A blog from the Centre for Research Ethics & Bioethics (CRB)

Tag: stigmatization

Overweight increases the risk of cancer – but what good does the information do?

Authorities and researchers have a responsibility to the public to disseminate information about risks identified through research. Dissemination of information and education are also an important part of public health efforts to influence norms about lifestyle habits and support individuals in making informed choices about their health.

Research has found links between overweight and at least 13 different types of cancer, including colorectal cancer and postmenopausal breast cancer. Preventing and treating obesity could therefore lead to fewer cancer cases in the future. The European Code Against Cancer presents 12 actions individuals can take to reduce their cancer risk. These include lifestyle changes, protection from certain chemicals, participation in vaccination and screening programs, and maintaining a healthy weight.

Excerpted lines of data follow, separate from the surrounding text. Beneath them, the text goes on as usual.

/-- Engagement state in S4. -/
def camEngaged (s4 : Word) : Nat := fld s4 2 1

/-- The cam's tracking of its master: origin, cycle count, phase and whether a boundary passed (R147). -/
structure CamTrack where
  origin : BitVec 64
  count : Word
  phase : Word
  boundary : Bool
deriving DecidableEq, Repr

/-- Track the master position with cycle `c`. -/
def camTrack (c : Nat) (st : List Word) (master : BitVec 64) : CamTrack :=
  let fresh := (st.getD 4 0).getLsbD 0 = false
  let o := if fresh then master else posOf (st.getD 0 0) (st.getD 1 0)
  let n := if fresh then 0#32 else st.getD 3 0
  let d := (master - o).toInt
  let k := d / (c : Int)
  ⟨posAdd o (k * c), n + wOfInt k, zOfTurns (d - k * c), k != 0⟩

/-- The curve C(x) and its derivative, by the table (R148). A table of no points leaves them open. -/
def camCurve (n : Nat) (cycle x : Word) (t : Nat → Word) : Word × Word :=
  if n = 0 then (Config.openResult 0x91 0 cycle x, Config.openResult 0x91 1 cycle x)
  else
    let h := zDiv cycle (zOfNat n)
    let u := zDiv x h
    let i := (zFloor u).toNat
    let f := zSub u (zOfNat i)
    let pt := fun (k : Nat) => t (k % n)
    let m := fun (k : Nat) => zDiv (zSub (pt (k + 1)) (pt (k + n - 1))) zTwo
    let f2 := zMul f f
    let f3 := zMul f2 f
    let two := fun (w : Word) => zMul zTwo w
    let three := fun (w : Word) => zMul zThree w
    let six := fun (w : Word) => zMul (zOfNat 6) w
    let c := zAdd (zAdd (zAdd (zMul (zAdd (zSub (two f3) (three f2)) zOne) (pt i))
      (zMul (zAdd (zSub f3 (two f2)) f) (m i)))
      (zMul (zAdd (zMul (zNeg zTwo) f3) (three f2)) (pt (i + 1))))
      (zMul (zSub f3 f2) (m (i + 1)))
    let d := zAdd (zAdd (zAdd (zMul (zSub (six f2) (six f)) (pt i))
      (zMul (zAdd (zSub (three f2) (zMul (zOfNat 4) f)) zOne) (m i)))
      (zMul (zAdd (zMul (zNeg (zOfNat 6)) f2) (six f)) (pt (i + 1))))
      (zMul (zSub (three f2) (two f)) (m (i + 1)))
    (c, zDiv d h)

/-- 0x91: the cam after its tracking, with the parameters in force; `prevO` and S7 give the master's last position and
`o` the present contents of the output words. -/
def camLaw (x : LawIn) (tr : CamTrack) (prevO : BitVec 64) (o : List Word) (t : Nat → Word) : LawOut :=
  let master := posOf (x.A 0) (x.A 1)
  let was := camEngaged (x.S 4)
  let engage := x.flag 0
  let p0 := posOf (o.getD 0 0) (o.getD 1 0)
  let st := fun (travel : Word) (e : Nat) (start : BitVec 64) =>
    posWords tr.origin ++ [travel, tr.count, w32 (1 + 2 * e + 8 * b2n tr.boundary)] ++ posWords start ++ [tr.phase]
  let start := posOf (x.S 5) (x.S 6)
  if !engage then ⟨[], st (x.S 2) 0 start, false⟩
  else
    let (c, c') := camCurve (x.P 1).toNat (x.P 2) tr.phase t
    let lift := zMul (x.P 3) c
    let vel := zMul (x.P 3) c'
    let tout := posAdd (posOf (x.P 5) (x.P 6)) (zToScaled lift 32)
    if was = 2 ∨ (was = 0 ∧ zEq (x.P 4) 0#32) then
      ⟨posWords tout ++ [vel], st (if was = 0 then 0#32 else x.S 2) 2 (if was = 0 then p0 else start),
        anyBad [lift, vel]⟩
    else
      let start := if was = 0 then p0 else start
      let travel := if was = 0 then 0#32
        else zAdd (x.S 2) (zSub (zOfTurns (master - prevO).toInt) (x.S 7))
      let l := zSat (zDiv travel (x.P 4)) 0#32 zOne
      let l2 := zMul l l
      let l3 := zMul l2 l
      let l4 := zMul l3 l
      let l5 := zMul l4 l
      let k := fun (n : Nat) (w : Word) => zMul (zOfNat n) w
      let s := zAdd (zSub (k 10 l3) (k 15 l4)) (k 6 l5)
      let ds := zAdd (zSub (k 30 l2) (k 60 l3)) (k 30 l4)
      let diff := zOfTurns (tout - start).toInt
      let u := posAdd start (zToScaled (zMul s diff) 32)
      let u2 := zAdd (zMul s vel) (zDiv (zMul ds diff) (x.P 4))
      ⟨posWords u ++ [u2], st (keepF (x.S 2) travel) (if zEq l zOne then 2 else 1) start, anyBad [lift, travel, u2]⟩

This type of information suggests that preventive measures can be controlled and influenced by the individual. It is the individual who is expected to act. However, perceptions that individuals have control over the causes of cancer can lead to stigmatization and blaming of cancer patients, as well as the belief that the disease is self-inflicted. Such harmful effects of health information have been observed in previous campaigns aimed at raising public awareness of the link between smoking and lung cancer. Overweight and obesity are already stigmatized conditions. People with overweight and obesity face discrimination in all sectors of society, including healthcare, which can have negative physical and psychological consequences. Therefore, when informing about overweight as a cancer risk factor, it is important to consider the risk of reinforcing the widespread stigmatization of people with overweight.

In a new interview study, I and three other researchers explore how people with overweight are affected by health information about the link between overweight and cancer. Participants highlighted several ethically important factors to consider when communicating this health risk, such as the risk of stigmatization, the distribution of responsibility for treatment and prevention, and the need for empathy. Participants perceived risk information about the link between overweight and cancer as personally important. It concerns their bodies and health. However, the information was burdensome to carry. It felt tough to be singled out as high-risk for cancer. This was partly because they found it difficult to act on the information, knowing how hard it is to lose weight: “No one is overweight by choice.” The information could therefore have counterproductive consequences such as anxiety and overeating. It could also reinforce feelings of failure and increase self-hatred. Many participants reported negative experiences from healthcare encounters where they felt judged and misunderstood. Moreover, adequate support for weight loss is often lacking. The information thus becomes meaningless, they argued, and was perceived as offensive and patronizing.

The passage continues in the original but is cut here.